The First Movement, sedate in style and modelled closely on the Choral Preludes of Bach, treats the old tune we sing to O come, all ye faithful. The Second Movement, the Scherzo, alternates between slow and fast treatments of the carol-tune God rest you merry, gentlemen. The Third Movement, the composer says, is 'the real corn of the Symphony, and has a significance which should be clear from the tunes on which it is based, and from its character'. The airs are those of Lullay, lullay and The First Nowell, the latter being introduced as a kind of Trio (middle) section, and echoed again at the end. The Last Movement is full of rollicking joy. It is a fugue on the opening phrase of the whole work, which is interrupted now and again by Here we come a-wassailing and finally by O come, all ye faithful.

It was later performed at a promenade concert at the Queen's Hall which was broadcast live on the BBC's 2LO on 26 September 1929, with other music by Elgar, Vaughan Williams and Percy Pitt. It was conducted by the composer.

== Music ==
There are four movements:

The first movement is based on "O Come, All Ye Faithful". It is in the style of a Bach chorale prelude.

The second movement is a scherzo on "God Rest Ye Merry, Gentlemen," similar to the Russian Balakirev compositions.

The third movement is a slow movement whose outer sections are based on the Coventry Carol, with a central interlude on "The First Nowell."
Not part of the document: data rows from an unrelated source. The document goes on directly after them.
/-- The composition block, R342. -/
def regRows6_0 : List RegRow := [
  ⟨0x600000, [], false, false,
    [⟨31, 16, .ro, .lit 0xa06, 0, 65535, 1⟩,
     ⟨15, 0, .ro, .rev, 0, 65535, 1⟩]⟩,
  ⟨0x600004, [], false, false,
    [⟨0, 0, .w1s, .lit 0, 0, 1, 1⟩]⟩,
  ⟨0x600008, [], false, false,
    [⟨0, 0, .ro, .lit 0, 0, 1, 1⟩,
     ⟨1, 1, .rc, .lit 0, 0, 1, 1⟩]⟩,
  ⟨0x60000c, [], false, true,
    [⟨0, 0, .rwl, .lit 1, 0, 1, 1⟩,
     ⟨1, 1, .rwl, .lit 0, 0, 1, 1⟩,
     ⟨2, 2, .rwl, .lit 1, 0, 1, 1⟩]⟩,
  ⟨0x600010, [], false, false,
    [⟨0, 0, .rc, .lit 0, 0, 1, 1⟩,
     ⟨1, 1, .rc, .lit 0, 0, 1, 1⟩,
     ⟨2, 2, .rc, .lit 0, 0, 1, 1⟩,
     ⟨3, 3, .rc, .lit 0, 0, 1, 1⟩,
     ⟨4, 4, .rc, .lit 0, 0, 1, 1⟩,
     ⟨5, 5, .rc, .lit 0, 0, 1, 1⟩,
     ⟨6, 6, .rc, .lit 0, 0, 1, 1⟩,
     ⟨7, 7, .rc, .lit 0, 0, 1, 1⟩,
     ⟨8, 8, .rc, .lit 0, 0, 1, 1⟩,
     ⟨9, 9, .rc, .lit 0, 0, 1, 1⟩]⟩,
  ⟨0x600020, [], false, false,
    [⟨31, 0, .ro, .lit 0x1ff, 0, 0xffffffff, 1⟩]⟩,
  ⟨0x600024, [], false, false,
    [⟨15, 0, .ro, .lit 0xf, 0, 65535, 1⟩]⟩,
  ⟨0x600028, [], true, false,
    [⟨63, 0, .ro, .lit 0x7f, 0, 0xffffffffffffffff, 1⟩]⟩,
  ⟨0x600030, [], false, false,
    [⟨31, 0, .ro, .lit 0, 0, 0xffffffff, 1⟩]⟩,
  ⟨0x600100, [], true, false,
    [⟨63, 0, .ro, .lit 0, 0, 0xffffffffffffffff, 1⟩]⟩,
  ⟨0x600108, [], true, false,
    [⟨63, 0, .ro, .lit 0, 0, 0xffffffffffffffff, 1⟩]⟩,
  ⟨0x600110, [], true, false,
    [⟨63, 0, .ro, .lit 0, 0, 0xffffffffffffffff, 1⟩]⟩,
  ⟨0x600118, [], true, false,
    [⟨63, 0, .ro, .lit 0, 0, 0xffffffffffffffff, 1⟩]⟩,
  ⟨0x600120, [], true, false,
    [⟨63, 0, .ro, .lit 0, 0, 0xffffffffffffffff, 1⟩]⟩,
  ⟨0x601000, [(0x40, 64)], false, false,
    [⟨31, 0, .ro, .lit 0, 0, 0xffffffff, 1⟩]⟩,
  ⟨0x601004, [(0x40, 64)], false, false,
    [⟨1, 0, .ro, .lit 0, 0, 3, 1⟩,
     ⟨2, 2, .ro, .lit 0, 0, 1, 1⟩,
     ⟨3, 3, .ro, .lit 0, 0, 1, 1⟩,
     ⟨4, 4, .ro, .lit 0, 0, 1, 1⟩,
     ⟨5, 5, .ro, .lit 0, 0, 1, 1⟩,
     ⟨7, 6, .ro, .lit 0, 0, 3, 1⟩,
     ⟨15, 8, .ro, .lit 0, 0, 255, 1⟩]⟩,
  ⟨0x601008, [(0x40, 64)], false, false,
    [⟨31, 0, .ro, .lit 0, 0, 0xffffffff, 1⟩]⟩,
  ⟨0x601010, [(0x40, 64)], true, false,
    [⟨63, 0, .ro, .lit 0, 0, 0xffffffffffffffff, 1⟩]⟩,
  ⟨0x601018, [(0x40, 64)], true, false,
    [⟨63, 0, .ro, .lit 0, 0, 0xffffffffffffffff, 1⟩]⟩,
  ⟨0x600180, [(0x8, 5)], true, false,
    [⟨63, 0, .ro, .lit 0, 0, 0xffffffffffffffff, 1⟩]⟩,
  ⟨0x601020, [(0x40, 64), (0x8, 2)], true, false,
    [⟨63, 0, .ro, .lit 0, 0, 0xffffffffffffffff, 1⟩]⟩]

/-- The calibration block, R390. -/
def regRows7_0 : List RegRow := [
  ⟨0x700000, [], false, false,
    [⟨31, 16, .ro, .lit 0xa07, 0, 65535, 1⟩,
     ⟨15, 0, .ro, .rev, 0, 65535, 1⟩]⟩,
  ⟨0x700004, [], false, false,
    [⟨0, 0, .w1s, .lit 0, 0, 1, 1⟩]⟩,
  ⟨0x700008, [], false, false,
    [⟨0, 0, .ro, .lit 0, 0, 1, 1⟩,
     ⟨1, 1, .rc, .lit 0, 0, 1, 1⟩]⟩,
  ⟨0x70000c, [], false, true,
    [⟨5, 0, .rwl, .lit 0, 0, 63, 1⟩,
     ⟨10, 6, .rwl, .lit 0, 0, 31, 1⟩,
     ⟨11, 11, .rwl, .lit 0, 0, 1, 1⟩,
     ⟨12, 12, .rwl, .lit 1, 0, 1, 1⟩,
     ⟨13, 13, .rwl, .lit 1, 0, 1, 1⟩]⟩,
  ⟨0x700010, [], false, false,
    [⟨0, 0, .rc, .lit 0, 0, 1, 1⟩,
     ⟨1, 1, .rc, .lit 0, 0, 1, 1⟩,
     ⟨2, 2, .rc, .lit 0, 0, 1, 1⟩,
     ⟨3, 3, .rc, .lit 0, 0, 1, 1⟩,
     ⟨4, 4, .rc, .lit 0, 0, 1, 1⟩,
     ⟨5, 5, .rc, .lit 0, 0, 1, 1⟩,
     ⟨6, 6, .rc, .lit 0, 0, 1, 1⟩,
     ⟨7, 7, .rc, .lit 0, 0, 1, 1⟩,
     ⟨8, 8, .rc, .lit 0, 0, 1, 1⟩,
     ⟨9, 9, .rc, .lit 0, 0, 1, 1⟩,
     ⟨10, 10, .rc, .lit 0, 0, 1, 1⟩]⟩,
  ⟨0x700014, [], false, false,
    [⟨3, 0, .wo, .lit 0, 0, 15, 1⟩,
     ⟨15, 8, .wo, .lit 0, 0, 255, 1⟩]⟩,
  ⟨0x700018, [], false, false,
    [⟨15, 0, .ro, .lit 0, 0, 65535, 1⟩,
     ⟨31, 16, .ro, .lit 0, 0, 65535, 1⟩]⟩,
  ⟨0x70001c, [], false, false,
    [⟨31, 0, .ro, .lit 0, 0, 0xffffffff, 1⟩]⟩,
  ⟨0x700020, [], false, false,
    [⟨15, 0, .ro, .lit 0xffff, 0, 65535, 1⟩,
     ⟨31, 16, .ro, .lit 0xffff, 0, 65535, 1⟩]⟩,
  ⟨0x700024, [], false, false,
    [⟨15, 0, .ro, .lit 0, 0, 65535, 1⟩]⟩,
  ⟨0x700100, [], true, false,
    [⟨63, 0, .ro, .lit 0, 0, 0xffffffffffffffff, 1⟩]⟩,
  ⟨0x700108, [], true, false,
    [⟨63, 0, .ro, .lit 0, 0, 0xffffffffffffffff, 1⟩]⟩,
  ⟨0x700110, [], true, false,
    [⟨63, 0, .ro, .lit 0, 0, 0xffffffffffffffff, 1⟩]⟩,
  ⟨0x700118, [], true, false,
    [⟨63, 0, .ro, .lit 0, 0, 0xffffffffffffffff, 1⟩]⟩,
  ⟨0x700120, [], true, false,
    [⟨63, 0, .ro, .lit 0, 0, 0xffffffffffffffff, 1⟩]⟩,
  ⟨0x700128, [], true, false,
    [⟨63, 0, .ro, .lit 0, 0, 0xffffffffffffffff, 1⟩]⟩,
  ⟨0x700130, [], true, false,
    [⟨63, 0, .ro, .lit 0, 0, 0xffffffffffffffff, 1⟩]⟩,
  ⟨0x700138, [], true, false,
    [⟨63, 0, .ro, .lit 0, 0, 0xffffffffffffffff, 1⟩]⟩,
  ⟨0x700200, [], false, false,
    [⟨2, 0, .rw, .lit 0, 0, 7, 1⟩,
     ⟨11, 8, .rw, .lit 0, 0, 15, 1⟩,
     ⟨12, 12, .rw, .lit 0, 0, 1, 1⟩,
     ⟨31, 16, .rw, .lit 0, 0, 65535, 1⟩]⟩,
  ⟨0x700204, [], false, false,
    [⟨15, 0, .rw, .lit 0, 0, 65535, 1⟩,
     ⟨31, 16, .rw, .lit 0, 0, 65535, 1⟩]⟩,
  ⟨0x700208, [], false, false,
    [⟨15, 0, .rw, .lit 0, 0, 65535, 1⟩,
     ⟨31, 16, .rw, .lit 0, 0, 65535, 1⟩]⟩,
  ⟨0x70020c, [], false, false,
    [⟨15, 0, .rw, .lit 0x8000, 0, 65535, 1⟩,
     ⟨31, 16, .rw, .lit 8, 0, 65535, 1⟩]⟩,
  ⟨0x701000, [(0x20, 256)], false, false,
    [⟨2, 0, .ro, .lit 0, 0, 7, 1⟩,
     ⟨11, 8, .ro, .lit 0, 0, 15, 1⟩,
     ⟨12, 12, .ro, .lit 0, 0, 1, 1⟩,
     ⟨31, 16, .ro, .lit 0, 0, 65535, 1⟩]⟩,
  ⟨0x701004, [(0x20, 256)], false, false,
    [⟨15, 0, .ro, .lit 0, 0, 65535, 1⟩,
     ⟨31, 16, .ro, .lit 0, 0, 65535, 1⟩]⟩,
  ⟨0x701008, [(0x20, 256)], false, false,
    [⟨15, 0, .ro, .lit 0, 0, 65535, 1⟩,
     ⟨31, 16, .ro, .lit 0, 0, 65535, 1⟩]⟩,
  ⟨0x70100c, [(0x20, 256)], false, false,
    [⟨15, 0, .ro, .lit 0, 0, 65535, 1⟩,
     ⟨31, 16, .ro, .lit 0, 0, 65535, 1⟩]⟩,
  ⟨0x700180, [(0x8, 8)], true, false,
    [⟨63, 0, .ro, .lit 0, 0, 0xffffffffffffffff, 1⟩]⟩]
The finale recapitulates material from the first movement, and also uses "Here We Come A-wassailing" before concluding with a re-statement of "O Come, All Ye Faithful" similar to a style of Charles Villiers Stanford in a fugal structure.

==Usage as theme music==
Two sections from the First Nowell section were used for the 1943 Children's Hour adaptation of John Masefield's The Box of Delights. The work was later used as the opening and closing titles of the 1984 BBC television adaptation of the same novel. It featured a recording conducted by Barry Rose in 1966 of the Pro Arte Orchestra at Guildford Cathedral. During World War II, the book had been adapted for radio on the BBC's Children's Hour, and Hely-Hutchinson's same music had been used. Hely-Hutchinson was the BBC's director of music from 1944 until his death in 1947.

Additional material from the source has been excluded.